PROBLEM TO SOLVE ->
The reply to the records below should contain exactly the lines from the line with "theorem regWrite (idx" through the line with "theorem nop (ign", and nothing besides.

[Saved entries]
"""

-- ==== Sys2Proof/Laws/PerInstr.lean ====
section
/-! SUPPORT. Laws/PerInstr.lean: the family EncodesRow: every instruction's encoded word has the format and the fixed bits of
the instruction's own row of spec/opcode_table.json. -/

namespace Sys2Proof

/-- A command word's low byte, read off as a number. -/
theorem packCmd_row (ign : BitVec 24) (opc : BitVec 8) : (packCmd ign opc).toNat &&& 0xFF = opc.toNat := by
  rw [← cmdOpc_packCmd ign opc, cmdOpc_toNat, cmdOpc_packCmd]
  exact Nat.and_two_pow_sub_one_eq_mod _ 8

/-- The bits of a command word under a mask of its low byte. -/
theorem packCmd_masked (ign : BitVec 24) (opc : BitVec 8) (m : Nat) (hm : 0xFF &&& m = m) :
    (packCmd ign opc).toNat &&& m = opc.toNat &&& m := by
  rw [← packCmd_row ign opc, Nat.and_assoc, hm]

/-- The WE bit of a host transaction, read off under the row's mask. -/
theorem packTx_row (we : BitVec 1) (idx : BitVec 4) (data : Word) :
    (packTx we idx data).toNat &&& 0x1000000000 = if we = 1#1 then 0x1000000000 else 0 := by
  have h := txWe_packTx we idx data
  simp only [txWe, BitVec.getLsbD] at h
  rw [show (0x1000000000 : Nat) = 2 ^ 36 from rfl, Nat.and_two_pow, h]
  clear h
  revert we
  decide

end Sys2Proof

namespace Sys2Proof.Laws.EncodesRow

/-- The encoded word is the instruction's own row's, by format and fixed bits. -/
def Statement (i : Instr) : Prop :=
  ∃ r, opcodeTable[i.row]? = some r ∧ r.mnemonic = i.mnemonic ∧ r.holds (encode i) = true

theorem regRead (idx : BitVec 4) (data : Word) : Statement (.regRead idx data) :=
  ⟨_, rfl, rfl, by simp [OpcodeRow.holds, encode, HostWord.format, HostWord.bits, packTx_row]⟩

theorem regWrite (idx : BitVec 4) (data : Word) : Statement (.regWrite idx data) :=
  ⟨_, rfl, rfl, by simp [OpcodeRow.holds, encode, HostWord.format, HostWord.bits, packTx_row]⟩

theorem nop (ign : BitVec 24) : Statement (.nop ign) :=
  ⟨_, rfl, rfl, by simp [OpcodeRow.holds, encode, HostWord.format, HostWord.bits, packCmd_row]⟩

theorem compute (ign : BitVec 24) : Statement (.compute ign) :=
  ⟨_, rfl, rfl, by simp [OpcodeRow.holds, encode, HostWord.format, HostWord.bits, packCmd_row]⟩

theorem validate (ign : BitVec 24) : Statement (.validate ign) :=
  ⟨_, rfl, rfl, by simp [OpcodeRow.holds, encode, HostWord.format, HostWord.bits, packCmd_row]⟩

theorem reflect (ign : BitVec 24) : Statement (.reflect ign) :=
  ⟨_, rfl, rfl, by simp [OpcodeRow.holds, encode, HostWord.format, HostWord.bits, packCmd_row]⟩

theorem illegal04 (low : BitVec 2) (ign : BitVec 24) : Statement (.illegal04 low ign) := by
  refine ⟨_, rfl, rfl, ?_⟩
  simp only [OpcodeRow.holds, encode, HostWord.format, HostWord.bits, packCmd_masked _ _ 0xFC rfl]
  revert low; decide

theorem illegal08 (low : BitVec 3) (ign : BitVec 24) : Statement (.illegal08 low ign) := by
  refine ⟨_, rfl, rfl, ?_⟩
  simp only [OpcodeRow.holds, encode, HostWord.format, HostWord.bits, packCmd_masked _ _ 0xF8 rfl]
  revert low; decide

theorem illegal10 (low : BitVec 4) (ign : BitVec 24) : Statement (.illegal10 low ign) := by
  refine ⟨_, rfl, rfl, ?_⟩
  simp only [OpcodeRow.holds, encode, HostWord.format, HostWord.bits, packCmd_masked _ _ 0xF0 rfl]
  revert low; decide

theorem illegal20 (low : BitVec 5) (ign : BitVec 24) : Statement (.illegal20 low ign) := by
  refine ⟨_, rfl, rfl, ?_⟩
  simp only [OpcodeRow.holds, encode, HostWord.format, HostWord.bits, packCmd_masked _ _ 0xE0 rfl]
  revert low; decide

theorem illegal40 (low : BitVec 6) (ign : BitVec 24) : Statement (.illegal40 low ign) := by
  refine ⟨_, rfl, rfl, ?_⟩
  simp only [OpcodeRow.holds, encode, HostWord.format, HostWord.bits, packCmd_masked _ _ 0xC0 rfl]
  revert low; decide

theorem illegal80 (low : BitVec 7) (ign : BitVec 24) : Statement (.illegal80 low ign) := by
  refine ⟨_, rfl, rfl, ?_⟩
  simp only [OpcodeRow.holds, encode, HostWord.format, HostWord.bits, packCmd_masked _ _ 0x80 rfl]
  revert low; decide

end Sys2Proof.Laws.EncodesRow
end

"""

ANSWER FOR THE TASK ->
theorem regWrite (idx : BitVec 4) (data : Word) : Statement (.regWrite idx data) :=
  ⟨_, rfl, rfl, by simp [OpcodeRow.holds, encode, HostWord.format, HostWord.bits, packTx_row]⟩

theorem nop (ign : BitVec 24) : Statement (.nop ign) :=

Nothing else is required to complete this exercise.